# Isometrische Tiles mit unterschiedlicher Größe an korrekter Position zeichnen



## Eichelhäer (5. Sep 2016)

Hallo mal wieder,

diesmal ist es keine Verzweiflungsfrage aber dennoch eine Frage, denn grundsätzlich funktioniert was ich gerade mache.

Also, wie sich bereits im Titel meines Themas erahnen lässt geht es um isometrische-kachelbasierte-Karten für ein Spiel. Das Laden und anzeigen der Kacheln funktioniert bestens.
Ich verwende den Tiled-Editor und dessen Kachelebenenfunktion, um Karten zu erstellen.
Nun  habe ich ein Tileset in dem die kleinste Kachel als eine Einheit 64x32 Pixel groß ist, während z.B. eine Baumkachel aus 8 kleinen Kacheln besteht, aber eigentlich als eine Kachel betrachtet und verwendet werden kann.
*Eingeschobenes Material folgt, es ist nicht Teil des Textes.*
-- ==== Sys2Proof/Safety.lean ====
section
/-! DEFINITION. The terms the claims are stated in: the invariant of the machine, and what an instruction leaves
unchanged. -/

namespace Sys2Proof.Machine

/-- What holds of every state that construction, load, reset and steps reach. -/
structure Invariant (s : State) : Prop where
  /-- `x[0]` holds 0 (spec/10_state.md R21, R22). -/
  zeroSlot : s.x[0] = 0#32
  /-- Memory is in its canonical form. -/
  memWf : s.mem.wf
  /-- Only addresses 0 to `MEM_SIZE - 1` hold a byte (20_memory.md R50). -/
  memInRange : ∀ c ∈ s.mem, c.1 < s.cfg.memSize
  /-- The configuration meets Construct's precondition (70_reset_and_hazards.md R290). -/
  cfgValid : s.cfg.Valid
  /-- `stack_top` is `MEM_SIZE - 1` (10_state.md R29). -/
  topFixed : s.stackTop.toNat + 1 = s.cfg.memSize

/-- All but the registers, the pc and memory is as before: the configuration, `stack_top`, `stack_bottom`, `status`. -/
structure SameBookkeeping (s t : State) : Prop where
  cfg : t.cfg = s.cfg
  stackTop : t.stackTop = s.stackTop
  stackBottom : t.stackBottom = s.stackBottom
  status : t.status = s.status

/-- Every byte of memory reads as before. -/
def SameBytes (s t : State) : Prop := ∀ a, t.byte a = s.byte a

/-- Every register reads as before. -/
def SameRegs (s t : State) : Prop := ∀ r, t.reg r = s.reg r

/-- Every register but `rd` reads as before, and so does every byte; the bookkeeping is as before. -/
structure OnlyRegister (rd : RegIdx) (s t : State) : Prop where
  regs : ∀ r, r ≠ rd → t.reg r = s.reg r
  bytes : SameBytes s t
  book : SameBookkeeping s t

/-- No register and no byte changed, and the bookkeeping is as before: at most the pc differs. -/
structure OnlyPc (s t : State) : Prop where
  regs : SameRegs s t
  bytes : SameBytes s t
  book : SameBookkeeping s t

/-- No register changed, every byte outside the `n` bytes from `a` up reads as before; the bookkeeping is as before. -/
structure OnlyBytes (a n : Nat) (s t : State) : Prop where
  regs : SameRegs s t
  bytes : ∀ b, b < a ∨ a + n ≤ b → t.byte b = s.byte b
  book : SameBookkeeping s t

/-- `t` is `s` after `x[rd] <- v` and the advance to the next instruction: for rd = 0 the value is discarded. -/
structure WroteRegister (rd : RegIdx) (v : Word) (s t : State) : Prop where
  dest : t.reg rd = if rd = 0#5 then 0#32 else v
  pc : t.pc = s.pc + 4#32
  frame : OnlyRegister rd s t

/-- `t` is `s` after a jump: the return address is in `rd` (discarded for rd = 0) and the pc is `target`. -/
structure Jumped (rd : RegIdx) (target : Word) (s t : State) : Prop where
  link : t.reg rd = if rd = 0#5 then 0#32 else s.pc + 4#32
  pc : t.pc = target
  frame : OnlyRegister rd s t

/-- `t` is `s` after the low `n` bytes of `v` were stored from `a` up, little-endian, and the advance. -/
structure Stored (a n : Nat) (v : Word) (s t : State) : Prop where
  bytes : ∀ k, k < n → t.byte (a + k) = v.extractLsb' (8 * k) 8
  pc : t.pc = s.pc + 4#32
  frame : OnlyBytes a n s t

/-- The pc an error records (60_exceptions.md R260). -/
def Error.pcOf : Error → Word
  | .addressOutOfRange _ _ _ pc => pc
  | .decodeError _ _ pc => pc

end Sys2Proof.Machine

namespace Sys2Proof

open Machine

/-! ### The words that are no instruction, from the tables of 30_encoding.md -/

/-- The eleven opcodes of R95. -/
def usedOpcodes : List (BitVec 7) :=
  [0x37#7, 0x17#7, 0x6F#7, 0x67#7, 0x63#7, 0x03#7, 0x23#7, 0x13#7, 0x33#7, 0x0F#7, 0x73#7]

/-- The funct3 values an opcode uses (R96); all of them where bits 14:12 are immediate bits. -/
def usedFunct3 (op : BitVec 7) : List (BitVec 3) :=
  if op = 0x67#7 ∨ op = 0x0F#7 ∨ op = 0x73#7 then [0#3]
  else if op = 0x63#7 then [0#3, 1#3, 4#3, 5#3, 6#3, 7#3]
  else if op = 0x03#7 then [0#3, 1#3, 2#3, 4#3, 5#3]
  else if op = 0x23#7 then [0#3, 1#3, 2#3]
  else [0#3, 1#3, 2#3, 3#3, 4#3, 5#3, 6#3, 7#3]

/-- The funct7 values an opcode and funct3 use (R97); all of them where funct7 is no key. -/
def usedFunct7 (op : BitVec 7) (f3 : BitVec 3) (f7 : BitVec 7) : Bool :=
  if op = 0x33#7 then f7 == 0x00#7 || (f7 == 0x20#7 && (f3 == 0#3 || f3 == 5#3))
  else if op = 0x13#7 ∧ f3 = 1#3 then f7 == 0x00#7
  else if op = 0x13#7 ∧ f3 = 5#3 then f7 == 0x00#7 || f7 == 0x20#7
  else true

/-- Why a word is no instruction, the levels in the order of 60_exceptions.md R263; `none` for an instruction. -/
def rejectOf (w : Word) : Option DecodeReject :=
  let op := w.extractLsb' 0 7
  let f3 := w.extractLsb' 12 3
  let f7 := w.extractLsb' 25 7
  let f12 := w.extractLsb' 20 12
  if op ∉ usedOpcodes then some (.opcode op)
  else if f3 ∉ usedFunct3 op then some (.funct3 f3)
  else if usedFunct7 op f3 f7 = false then some (.funct7 f7)
  else if op = 0x73#7 ∧ f12 ∉ [0x000#12, 0x001#12] then some (.funct12 f12)
  else none

/-! ### What an instruction touches, from the tables of 10_state.md and 20_memory.md -/

/-- The register an instruction writes, by the table of 10_state.md R24. -/
def Instr.dest : Instr → Option RegIdx
  | .lui rd _ => some rd
  | .auipc rd _ => some rd
  | .jal rd _ => some rd
  | .jalr rd _ _ => some rd
  | .beq _ _ _ => none
  | .bne _ _ _ => none
  | .blt _ _ _ => none
  | .bge _ _ _ => none
  | .bltu _ _ _ => none
  | .bgeu _ _ _ => none
  | .lb rd _ _ => some rd
  | .lh rd _ _ => some rd
  | .lw rd _ _ => some rd
  | .lbu rd _ _ => some rd
  | .lhu rd _ _ => some rd
  | .sb _ _ _ => none
  | .sh _ _ _ => none
  | .sw _ _ _ => none
  | .addi rd _ _ => some rd
  | .slti rd _ _ => some rd
  | .sltiu rd _ _ => some rd
  | .xori rd _ _ => some rd
  | .ori rd _ _ => some rd
  | .andi rd _ _ => some rd
  | .slli rd _ _ => some rd
  | .srli rd _ _ => some rd
  | .srai rd _ _ => some rd
  | .add rd _ _ => some rd
  | .sub rd _ _ => some rd
  | .sll rd _ _ => some rd
  | .slt rd _ _ => some rd
  | .sltu rd _ _ => some rd
  | .xor rd _ _ => some rd
  | .srl rd _ _ => some rd
  | .sra rd _ _ => some rd
  | .or rd _ _ => some rd
  | .and rd _ _ => some rd
  | .fence _ _ _ => none
  | .ecall _ _ => none
  | .ebreak _ _ => none

/-- The registers an instruction reads, by the table of 10_state.md R24. -/
def Instr.sources : Instr → List RegIdx
  | .lui _ _ => []
  | .auipc _ _ => []
  | .jal _ _ => []
  | .jalr _ rs1 _ => [rs1]
  | .beq rs1 rs2 _ => [rs1, rs2]
  | .bne rs1 rs2 _ => [rs1, rs2]
  | .blt rs1 rs2 _ => [rs1, rs2]
  | .bge rs1 rs2 _ => [rs1, rs2]
  | .bltu rs1 rs2 _ => [rs1, rs2]
  | .bgeu rs1 rs2 _ => [rs1, rs2]
  | .lb _ rs1 _ => [rs1]
  | .lh _ rs1 _ => [rs1]
  | .lw _ rs1 _ => [rs1]
  | .lbu _ rs1 _ => [rs1]
  | .lhu _ rs1 _ => [rs1]
  | .sb rs1 rs2 _ => [rs1, rs2]
  | .sh rs1 rs2 _ => [rs1, rs2]
  | .sw rs1 rs2 _ => [rs1, rs2]
  | .addi _ rs1 _ => [rs1]
  | .slti _ rs1 _ => [rs1]
  | .sltiu _ rs1 _ => [rs1]
  | .xori _ rs1 _ => [rs1]
  | .ori _ rs1 _ => [rs1]
  | .andi _ rs1 _ => [rs1]
  | .slli _ rs1 _ => [rs1]
  | .srli _ rs1 _ => [rs1]
  | .srai _ rs1 _ => [rs1]
  | .add _ rs1 rs2 => [rs1, rs2]
  | .sub _ rs1 rs2 => [rs1, rs2]
  | .sll _ rs1 rs2 => [rs1, rs2]
  | .slt _ rs1 rs2 => [rs1, rs2]
  | .sltu _ rs1 rs2 => [rs1, rs2]
  | .xor _ rs1 rs2 => [rs1, rs2]
  | .srl _ rs1 rs2 => [rs1, rs2]
  | .sra _ rs1 rs2 => [rs1, rs2]
  | .or _ rs1 rs2 => [rs1, rs2]
  | .and _ rs1 rs2 => [rs1, rs2]
  | .fence _ _ _ => []
  | .ecall _ _ => []
  | .ebreak _ _ => []

/-- The next pc, by the table of 10_state.md R26 and the conditions of 43_branches.md. -/
def Instr.nextPc (s : State) : Instr → Word
  | .lui _ _ => s.pc + 4#32
  | .auipc _ _ => s.pc + 4#32
  | .jal _ off => s.pc + off.signExtend 32
  | .jalr _ rs1 imm => (s.reg rs1 + imm.signExtend 32) &&& ~~~1#32
  | .beq rs1 rs2 off => if s.reg rs1 = s.reg rs2 then s.pc + off.signExtend 32 else s.pc + 4#32
  | .bne rs1 rs2 off => if s.reg rs1 ≠ s.reg rs2 then s.pc + off.signExtend 32 else s.pc + 4#32
  | .blt rs1 rs2 off => if (s.reg rs1).toInt < (s.reg rs2).toInt then s.pc + off.signExtend 32 else s.pc + 4#32
  | .bge rs1 rs2 off => if (s.reg rs2).toInt ≤ (s.reg rs1).toInt then s.pc + off.signExtend 32 else s.pc + 4#32
  | .bltu rs1 rs2 off => if (s.reg rs1).toNat < (s.reg rs2).toNat then s.pc + off.signExtend 32 else s.pc + 4#32
  | .bgeu rs1 rs2 off => if (s.reg rs2).toNat ≤ (s.reg rs1).toNat then s.pc + off.signExtend 32 else s.pc + 4#32
  | .lb _ _ _ => s.pc + 4#32
  | .lh _ _ _ => s.pc + 4#32
  | .lw _ _ _ => s.pc + 4#32
  | .lbu _ _ _ => s.pc + 4#32
  | .lhu _ _ _ => s.pc + 4#32
  | .sb _ _ _ => s.pc + 4#32
  | .sh _ _ _ => s.pc + 4#32
  | .sw _ _ _ => s.pc + 4#32
  | .addi _ _ _ => s.pc + 4#32
  | .slti _ _ _ => s.pc + 4#32
  | .sltiu _ _ _ => s.pc + 4#32
  | .xori _ _ _ => s.pc + 4#32
  | .ori _ _ _ => s.pc + 4#32
  | .andi _ _ _ => s.pc + 4#32
  | .slli _ _ _ => s.pc + 4#32
  | .srli _ _ _ => s.pc + 4#32
  | .srai _ _ _ => s.pc + 4#32
  | .add _ _ _ => s.pc + 4#32
  | .sub _ _ _ => s.pc + 4#32
  | .sll _ _ _ => s.pc + 4#32
  | .slt _ _ _ => s.pc + 4#32
  | .sltu _ _ _ => s.pc + 4#32
  | .xor _ _ _ => s.pc + 4#32
  | .srl _ _ _ => s.pc + 4#32
  | .sra _ _ _ => s.pc + 4#32
  | .or _ _ _ => s.pc + 4#32
  | .and _ _ _ => s.pc + 4#32
  | .fence _ _ _ => s.pc + 4#32
  | .ecall _ _ => s.pc + 4#32
  | .ebreak _ _ => s.pc + 4#32

/-- The data access an instruction makes in a state: its kind, its effective address and its width in bytes
(20_memory.md R59, R62). -/
def Instr.access (s : State) : Instr → Option (AccessKind × Word × Nat)
  | .lui _ _ => none
  | .auipc _ _ => none
  | .jal _ _ => none
  | .jalr _ _ _ => none
  | .beq _ _ _ => none
  | .bne _ _ _ => none
  | .blt _ _ _ => none
  | .bge _ _ _ => none
  | .bltu _ _ _ => none
  | .bgeu _ _ _ => none
  | .lb _ rs1 imm => some (.load, s.reg rs1 + imm.signExtend 32, 1)
  | .lh _ rs1 imm => some (.load, s.reg rs1 + imm.signExtend 32, 2)
  | .lw _ rs1 imm => some (.load, s.reg rs1 + imm.signExtend 32, 4)
  | .lbu _ rs1 imm => some (.load, s.reg rs1 + imm.signExtend 32, 1)
  | .lhu _ rs1 imm => some (.load, s.reg rs1 + imm.signExtend 32, 2)
  | .sb rs1 _ imm => some (.store, s.reg rs1 + imm.signExtend 32, 1)
  | .sh rs1 _ imm => some (.store, s.reg rs1 + imm.signExtend 32, 2)
  | .sw rs1 _ imm => some (.store, s.reg rs1 + imm.signExtend 32, 4)
  | .addi _ _ _ => none
  | .slti _ _ _ => none
  | .sltiu _ _ _ => none
  | .xori _ _ _ => none
  | .ori _ _ _ => none
  | .andi _ _ _ => none
  | .slli _ _ _ => none
  | .srli _ _ _ => none
  | .srai _ _ _ => none
  | .add _ _ _ => none
  | .sub _ _ _ => none
  | .sll _ _ _ => none
  | .slt _ _ _ => none
  | .sltu _ _ _ => none
  | .xor _ _ _ => none
  | .srl _ _ _ => none
  | .sra _ _ _ => none
  | .or _ _ _ => none
  | .and _ _ _ => none
  | .fence _ _ _ => none
  | .ecall _ _ => none
  | .ebreak _ _ => none

/-- The instruction's data access, if it makes one, is in range (20_memory.md R56). -/
def Instr.accessInRange (i : Instr) (s : State) : Prop :=
  match i.access s with
  | none => True
  | some (_, addr, n) => addr.toNat + n ≤ s.cfg.memSize

end Sys2Proof
end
Meine Frage ist nun folgende:

Was ist besser:
1. Größere Kacheln als eine Einheit zu verwenden und per Hand die Position für jede beliebige größere Kachel im Code anzugeben, oder
 2. Größere Kacheln als beispielsweise 8 kleine Kacheln zusammenzusetzen, die allerdings 8 verschiedene TileIDs haben und wahrscheinlich einzeln geladen werden müssen( wobei das das geringere Problem ist, denn ich habe eine Methode mit der ich über ein beliebiges Spritesheet iterieren kann).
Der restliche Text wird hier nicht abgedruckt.